Already on GitHub? Sign in to your account

when LANG="" file with "ö" in name cannot be opened #11214

Open
ChristianS99 opened this issue Aug 30, 2024 · 6 comments
Open

when LANG="" file with "ö" in name cannot be opened #11214

ChristianS99 opened this issue Aug 30, 2024 · 6 comments

Comments

@ChristianS99
Copy link

ChristianS99 commented Aug 30, 2024

Overview

When LANG is set to "" file "Passwörter.kdbx" cannot be opened

Steps to Reproduce

$ keepassxc-cli ls Passwörter.kdbx 
Passwort zum Entsperren von Passwörter.kdbx eingeben:
<...>
$ LANG= keepassxc-cli ls Passwörter.kdbx                                                           
Failed to open database file Passw?rter.kdbx: not found

Expected Behavior

file can be opened

Context

Not 100% sure, but to my experience, LANG should only affect the used output lanugage, and should not affect the encoding that is used for interpreting given arguments, eg.:

$ cat föo                                                                                                                                                                                                               
dasd                                                                                                                                                                                                                                        
$ LANG= cat föo                                                                                                                                                                                                         
dasd
$ LANG= keepassxc-cli --debug-info
KeePassXC - Version 2.7.9
Revision: 8f6dd13

Qt 5.15.14
Debugging mode is disabled.

Operating system: Gentoo Linux
CPU architecture: x86_64
Kernel: linux 6.10.3-gentoo-dist

Enabled extensions:
- Browser Integration
- Passkeys
- SSH Agent
- KeeShare
- YubiKey
- Secret Service Integration

Cryptographic libraries:
- Botan 3.2.0

GUI is affected in same way

@droidmonkey
Copy link
Member

This is definitely a qt issue. There isn't much we can do about this. Obviously easy fix is to not use non-ascii characters in your file name or make sure your LANG is set.

@phoerious
Copy link
Member

phoerious commented Aug 30, 2024

Turns out, this is a Qt issue, but the problem is in fact a bit more complex.

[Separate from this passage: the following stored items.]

-- ==== Sys2Proof/Config.lean ====
section
/-!
DEFINITION. What one part fixes for itself and the manual leaves open (log entry 1): the unit identifier.
-/

namespace Sys2Proof

/-- The part's unit identifier less one: the manual gives every part a different 48-bit identifier and none the
value 0 (In-Band Management, head of the chapter). No body: nothing can be proved of its value. -/
opaque Config.unitIndex : Fin 281474976710655

/-- The unit identifier, 1..281,474,976,710,655 (In-Band Management, head of the chapter). -/
def Config.unitId : Nat := Config.unitIndex.val + 1

end Sys2Proof
end

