-- ==== Sys2Proof/Safety.lean ====
section
/-!
DEFINITION. What counts as a safe run, and the words the statements use: a part that is awake, what a re-decision may
change, and the invariants every step keeps.
-/

namespace Sys2Proof

open Sys2Proof.Machine

/-! ## The state a command meets -/

/-- Every table has the number of entries the manual gives it. -/
abbrev Sized (s : State) : Prop :=
  s.lanes.length = 24 ∧ s.keys.length = 16 ∧ s.notices.entries.length = 48 ∧ s.lock.map.length = 16
    ∧ s.meters.length = 8 ∧ s.buying.prices.length = 16 ∧ s.composer.channels.length = 48
    ∧ s.composer.slates.length = 36 ∧ s.store.sectors.length = 4 ∧ ∀ sec ∈ s.store.sectors, sec.slots.length = 64

/-- The part has power, no event of the last local second waits to be taken (log entry 7), and nothing arrives together
with a RESTART (log entry 44). -/
abbrev Awake (s : State) : Prop := s.powered = true ∧ s.due = [] ∧ s.keypad.restarted = false

/-- A management command of kind k that addresses this room with a target the kind accepts (R176, R178). -/
abbrev Meant (s : State) (t : Target) (k : CommandKind) : Prop :=
  Awake s ∧ s.addressed t = true ∧ targetAccepted k t = true

/-- The events of a local second that have commands of their own. -/
def Instr.isTickEvent : Instr → Bool
  | .streamLost _ => true
  | .keyWaitExpiry _ => true
  | .programmeSwap _ => true
  | .programmeEnd _ => true
  | .pinEntryTimeout => true
  | .channelEntryTimeout => true
  | .cutAllowanceEnd => true
  | .refusalExpiry => true
  | .compare _ => true
  | .terminal _ => true
  | .extended _ => true
  | _ => false

/-- The command of an event of a local second. -/
def Machine.TickEvent.command : TickEvent → Instr
  | .streamLost i => .streamLost i
  | .keyWaitExpiry i => .keyWaitExpiry i
  | .programmeSwap n => .programmeSwap n
  | .programmeEnd n => .programmeEnd n
  | .pinEntryTimeout => .pinEntryTimeout
  | .channelEntryTimeout => .channelEntryTimeout
  | .cutAllowanceEnd => .cutAllowanceEnd
  | .refusalExpiry => .refusalExpiry
  | .compare i => .compare i
  | .terminal i => .terminal i
  | .extended i => .extended i

/-- The commands that apply or remove power. -/
def Instr.isPower : Instr → Bool
  | .powerOn => true
  | .powerRemoved _ => true
  | _ => false

/-- The commands that are good key frames, whole (R145, R146). -/
def Instr.isKeyFrame : Instr → Bool
  | .digit _ _ => true
  | .enter _ => true
  | .chPlus _ => true
  | .chMinus _ => true
  | .buy _ => true
  | .cancel _ => true
  | .lock _ => true
  | .rate _ => true
  | .unassignedKeyCode _ _ => true
  | _ => false
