-- ==== Sys2Proof/Certificates/Slice0/Obligations.lean ====
section
/-!
DEFINITION. The statements for the provers, from the manual's numbered rules. A statement whose docstring names a log
entry rests on the model's choice there.
-/

open Sys2Proof Sys2Proof.Machine

/-! ## How the block is stepped -/

/-- The block takes the command at the front of its queue, on a state that holds the queue's rest; on an empty queue it
idles (log entry 3). -/
def Obligations.step_takes_the_front_command : Prop :=
  (∀ (c : Instr) (rest : List Instr) (s : State), s.pending = c :: rest → step s = exec c { s with pending := rest })
    ∧ ∀ s : State, s.pending = [] → step s = .next s

/-- No command stops the block: each has an effect or, where it does not arise, none (log entry 4); a part without power
takes nothing but POWER_ON (log entry 10). -/
def Obligations.no_command_stops_the_block : Prop :=
  ∀ (c : Instr) (s : State), Runs (exec c s) ∧ (s.powered = false → c ≠ .powerOn → exec c s = .next s)

/-- What a local second left due comes ahead of the next other command: each event in the order listed, acting as its
own command does; an event that no local second left due does not arise (log entries 4 and 7). That command arrives
together with a RESTART just taken only if it is a key frame (log entry 44). -/
def Obligations.events_of_a_tick_come_first : Prop :=
  ∀ (c : Instr) (s : State), s.powered = true →
    s.catchUp = s.due.foldl State.perform { s with due := [], keypad := { s.keypad with restarted := false } }
      ∧ (∀ e ∈ s.due, exec e.command s = .next (State.perform { s with due := s.due.erase e } e))
      ∧ (∀ e, e ∉ s.due → exec e.command s = .next s)
      ∧ (c.isTickEvent = true → ∃ e : TickEvent, c = e.command)
      ∧ Awake s.catchUp
      ∧ (c.isTickEvent = false → c.isPower = false → c.isKeyFrame = false ∨ s.keypad.restarted = false →
          exec c s = exec c s.catchUp)

/-! ## Power, the scan and RESTART -/

/-- Power-on: every block takes its power-on values, POWER_ON alone is set, and the standing settings are the page's.
That it does so for a part that has power is the model's choice (log entry 12), and so is that an event of the last
local second not yet taken is lost (log entry 36). -/
def Obligations.power_on_values : Prop :=
  ∀ s : State, ∃ t, exec .powerOn s = .next t ∧ t.powered = true ∧ t.second = 0
    ∧ t.intake.sync = .search ∧ t.intake.goodRun = 0 ∧ t.intake.damageRun = 0 ∧ t.intake.damageCount = 0
    ∧ t.lanes = List.replicate 24 Lane.initial ∧ t.keys = List.replicate 16 { a := none, b := none } ∧ t.packages = 0
    ∧ t.notices.hotelTime = none ∧ t.notices.restorationPending = true ∧ t.notices.discardCount = 0
    ∧ t.notices.entries = List.replicate 48 { current := none, next := none }
    ∧ t.lock.map = List.replicate 16 7 ∧ t.lock.pin = none ∧ t.lock.entry = .idle ∧ t.lock.wrongCount = 0
    ∧ t.standing = s.store.page.standing ∧ t.lock.stayF = t.lock.standingF ∧ t.lock.g = t.lock.stayF
    ∧ t.meters = List.replicate 8 Meter.free
    ∧ t.buying.prices = List.replicate 16 { price := 0, rentalMinutes := 1, previewSeconds := 0 }
    ∧ t.buying.credit = t.buying.defaultCredit ∧ t.buying.previews = [] ∧ t.buying.commits = []
    ∧ t.buying.rentals = [] ∧ t.buying.marking = [] ∧ t.buying.refusal = none
    ∧ t.keypad = { digits := [], lastKeySecond := none, lastKey := none, errors := 0, firstByte := none,
                   restarted := false }
    ∧ t.composer.channels = List.replicate 48 none ∧ t.composer.tuned = none ∧ t.composer.decision = none
    ∧ t.composer.output = .none ∧ t.composer.slates = List.replicate 36 .empty
    ∧ t.management.unitId = s.management.unitId ∧ t.management.lastRefusal = none ∧ t.management.refusedCount = 0
    ∧ t.reply.queue = [] ∧ t.reply.flags = NoticeFlag.powerOn.set ∧ t.reply.mask = 0 ∧ t.reply.attention = false
    ∧ t.due = [] ∧ t.pending = s.pending

/-- What the scan finds, at power-on (whether or not the part has power, log entry 12) and by SCAN after a RESTART
once no operation is in flight, when a restoration that waited for it is made; at any other time SCAN does not arise
(log entry 4). The record number a resumed close holds is the model's (log entry 20). A cut allowance in progress runs
on though the page gives IMMEDIATE (log entry 40). The restoration comes before the view decision (log entry 42). A
POWER_ON loses the events of the last local second not yet taken (log entry 36). -/
def Obligations.scan_reads_page_and_slots : Prop :=
  (∀ s : State, ∃ u t, exec .powerOn s = .next t ∧ ScanFound s u ∧ Redecided u t)
    ∧ ∀ s : State, Awake s →
      (s.store.awaitingScan = true → s.store.queue = [] → ∃ u t, exec .scan s = .next t ∧ ScanFound s u
        ∧ { u with lock := s.lock, buying := s.buying, composer := s.composer, management := s.management,
                   store := s.store } = s
        ∧ { u.lock with standingF := s.lock.standingF, stayF := s.lock.stayF, g := s.lock.g, r := s.lock.r,
                        unlockMinutes := s.lock.unlockMinutes } = s.lock
        ∧ u.buying.prices = s.buying.prices ∧ u.buying.previews = s.buying.previews
        ∧ u.buying.commits = s.buying.commits ∧ u.buying.rentals = s.buying.rentals
        ∧ u.buying.marking = s.buying.marking ∧ u.buying.refusal = s.buying.refusal
        ∧ { u.composer with cutMode := s.composer.cutMode } = s.composer
        ∧ { u.management with room := s.management.room, group := s.management.group } = s.management
        ∧ u.store.restoreWaiting = s.store.restoreWaiting
        ∧ (s.store.restoreWaiting = false → Redecided u t)
        ∧ (s.store.restoreWaiting = true →
            Redecided (State.restoreRentals { u with store := { u.store with restoreWaiting := false } }) t))
      ∧ (s.store.awaitingScan = false ∨ s.store.queue ≠ [] → exec .scan s = .next s)

/-- The removal of power leaves the store's content as the operation in flight had programmed it: the steps it had
made, from the content it found (log entry 17), each field in the manual's order, an erase not completed leaving its
sector unerased; and nothing else (log entry 11 on what the lost items read as). An event of the last local second not
yet taken is lost (log entry 36). -/
def Obligations.power_removed_keeps_stored_content : Prop :=
  ∀ (s : State) (programmed : Nat), s.powered = true → ∃ t, exec (.powerRemoved programmed) s = .next t
    ∧ t.powered = false ∧ t.store.queue = [] ∧ t.reply.flags = 0 ∧ t.reply.attention = false ∧ t.reply.queue = []
    ∧ t.management.unitId = s.management.unitId ∧ t.pending = s.pending ∧ t.due = []
    ∧ (s.store.queue = [] → t.store.sectors = s.store.sectors ∧ t.store.page = s.store.page)
    ∧ ∀ q rest, s.store.queue = q :: rest →
        t.store.sectors = (s.store.programSteps q.op programmed).sectors
          ∧ t.store.page = (s.store.programSteps q.op programmed).page
          ∧ (∀ k, q.op = .eraseSector k → t.store.sectors = s.store.sectors ∧ t.store.page = s.store.page)
          ∧ (Sized s → AttemptLeaves s.store t.store q.op programmed)

/-- RESTART: volatile state at its power-on values, the operation in flight and the stored content kept, the standing
settings and room assignment in force kept until the scan, and intake searching from where it stands. That the current
folio number and the next record number are kept until the scan is the model's choice (log entry 37), and so is the mark
it leaves for a key frame that arrives together with it (log entry 44). -/
def Obligations.restart_keeps_store_and_settings : Prop :=
  ∀ (s : State) (n : Nat), Meant s (.room n) .restart → ∃ t, exec (.restart (.room n)) s = .next t
    ∧ t.powered = true ∧ t.second = 0 ∧ t.intake = { Intake.initial with position := s.intake.position }
    ∧ t.lanes = List.replicate 24 Lane.initial ∧ t.keys = List.replicate 16 { a := none, b := none } ∧ t.packages = 0
    ∧ t.notices = Notices.initial ∧ t.meters = List.replicate 8 Meter.free
    ∧ t.keypad = { Keypad.initial with restarted := true }
    ∧ t.lock.map = List.replicate 16 7 ∧ t.lock.pin = none ∧ t.lock.entry = .idle ∧ t.lock.wrongCount = 0
    ∧ t.standing = s.standing ∧ t.lock.stayF = s.lock.standingF ∧ t.lock.g = s.lock.standingF
    ∧ t.buying.prices = List.replicate 16 { price := 0, rentalMinutes := 1, previewSeconds := 0 }
    ∧ t.buying.credit = s.buying.defaultCredit ∧ t.buying.previews = [] ∧ t.buying.commits = []
    ∧ t.buying.rentals = [] ∧ t.buying.marking = [] ∧ t.buying.refusal = none
    ∧ t.composer.channels = List.replicate 48 none ∧ t.composer.tuned = none ∧ t.composer.decision = none
    ∧ t.composer.output = .none ∧ t.composer.slates = List.replicate 36 .empty
    ∧ t.management.lastRefusal = none ∧ t.management.refusedCount = 0 ∧ t.management.unitId = s.management.unitId
    ∧ t.reply.queue = [] ∧ t.reply.flags = NoticeFlag.powerOn.set ∧ t.reply.mask = 0 ∧ t.reply.attention = false
    ∧ t.store.sectors = s.store.sectors ∧ t.store.page = s.store.page ∧ t.store.queue = s.store.queue.take 1
    ∧ t.store.fault = false ∧ t.store.closing = false ∧ t.store.scanList = [] ∧ t.store.awaitingScan = true
    ∧ t.store.restoreWaiting = false ∧ t.store.folio = s.store.folio ∧ t.store.nextRecord = s.store.nextRecord
    ∧ t.store.resumed = s.store.resumed
    ∧ t.store.state = .busy ∧ t.pending = s.pending

/-! ## Cell intake -/

/-- The four checks of a header. -/
def Obligations.header_damage_by_four_checks : Prop :=
  ∀ bytes : List Byte, cellOf bytes = none ↔
    (num bytes 0 1 ≠ 0xB8 ∨ field bytes 7 1 ≠ [sumBytes (bytes.take 7)] ∨ 120 < num bytes 4 1
      ∨ num bytes 3 1 / 64 = 3)

/-- A header in LOCKED: damaged, damaged for the third time running, or good but discarded (R4): reserved and null
streams, a scrambled service cell, or a programme stream that no lane in HOLD, PASS or BLOCK has. Positions are the
model's count (log entry 5); what the two rows of a header act in is log entry 15. -/
def Obligations.locked_header_drops_or_discards : Prop :=
  ∀ (s : State) (bytes : List Byte), Awake s → s.intake.sync = .locked →
    (cellOf bytes = none → s.intake.damageRun < 2 →
      exec (.cellReceived bytes) s = .next { s with intake :=
        { s.intake with damageRun := s.intake.damageRun + 1, damageCount := countUp s.intake.damageCount,
                        position := s.intake.position + 128 } })
    ∧ (cellOf bytes = none → 2 ≤ s.intake.damageRun →
      exec (.cellReceived bytes) s = .next { s with intake :=
        { s.intake with sync := .search, goodRun := 0, damageRun := 0, damageCount := countUp s.intake.damageCount,
                        position := s.intake.position + 1 } })
    ∧ ∀ c, cellOf bytes = some c →
      (4080 ≤ c.stream ∧ (c.mark ≠ .clear ∨ c.stream < 4090 ∨ 4092 < c.stream)
        ∨ c.stream ≤ 4079 ∧ ∀ l ∈ s.lanes, l.configured = true → l.config.map (·.stream) ≠ some c.stream) →
      exec (.cellReceived bytes) s = .next { s with intake :=
        { s.intake with damageRun := 0, position := s.intake.position + 128 } }

/-- The search for three good headers at 128-byte spacing; the third, here of a cell that is discarded, makes sync
LOCKED. Positions are the model's count (log entry 5); what the command carries is log entry 15. -/
def Obligations.search_locks_on_third_good_header : Prop :=
  ∀ (s : State) (skipped : Nat) (bytes : List Byte), Awake s → s.intake.sync = .search →
    (∀ c, cellOf bytes = some c → s.intake.goodRun = 0 →
      exec (.syncSearch skipped bytes) s = .next { s with intake :=
        { s.intake with goodRun := 1, candidate := s.intake.position + skipped,
                        position := s.intake.position + skipped + 128 } })
    ∧ (∀ c, cellOf bytes = some c → s.intake.goodRun = 1 →
      exec (.syncSearch skipped bytes) s = .next { s with intake :=
        { s.intake with goodRun := 2, position := s.intake.position + 128 } })
    ∧ (∀ c, cellOf bytes = some c → s.intake.goodRun = 2 → c.stream = 4095 →
      exec (.syncSearch skipped bytes) s = .next { s with intake :=
        { s.intake with sync := .locked, goodRun := 0, damageRun := 0, position := s.intake.position + 128 } })
    ∧ (cellOf bytes = none → s.intake.goodRun = 0 →
      exec (.syncSearch skipped bytes) s = .next { s with intake :=
        { s.intake with position := s.intake.position + skipped + 1 } })
    ∧ (cellOf bytes = none → 1 ≤ s.intake.goodRun →
      exec (.syncSearch skipped bytes) s = .next { s with intake :=
        { s.intake with goodRun := 0, position := s.intake.candidate + 1 } })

"Passw?rter.kdbx" means a Latin1 string is being interpreted as UTF-8 here. However, simply running

LANG= keepassxc-cli ls Passwörter.kdbx

isn't a good problem demonstration. keepassxc-cli will use a default locale, but the parameters are in whatever your terminal's own input encoding is, so this could be anything.

The following Python snippet is a more stable test case:

import subprocess
subprocess.Popen([b'keepassxc-cli', b'ls', 'Passwörter.kdbx'.encode('iso-8859-1')],
                  env={'LANG': ''}).wait()

This is where we parse the command line arguments: https://github.com/keepassxreboot/keepassxc/blob/develop/src/cli/keepassxc-cli.cpp#L194

I believe that

    for (int i = 0; i < argc; ++i) {
        arguments << QString(argv[i]);
    }

is indeed wrong. This should at least be QString::fromLocal8Bit(argv[i]), but according to the docs, this is equivalent to QString::fromUtf8() on Linux, which is obviously wrong when your system locale isn't Unicode-based.

I think defaulting to UTF-8 is a sane assumption for most Linux systems, but if your input encoding is something else, this will obviously fail. To fix this, we'd need to parse LANG or LC_ALL ourselves, but even with those variables set, we could only guess what the actual input encoding of the command line parameters is.

@ChristianS99
Copy link
Author

Turns out, this is a Qt issue, but the problem is in fact a bit more complex.

"Passw?rter.kdbx" means a Latin1 string is being interpreted as UTF-8 here. However, simply running

yeah, agree. looks, like output is latin1, where the terminal expects utf8

LANG= keepassxc-cli ls Passwörter.kdbx

isn't a good problem demonstration. keepassxc-cli will use a default locale, but the parameters are in whatever your terminal's own input encoding is, so this could be anything.

terminal's input encoding is utf8, even with LANG="" as setting this in front of command only change it for the command, not the terminal

The following Python snippet is a more stable test case:

import subprocess
subprocess.Popen([b'keepassxc-cli', b'ls', 'Passwörter.kdbx'.encode('iso-8859-1')],
                  env={'LANG': ''}).wait()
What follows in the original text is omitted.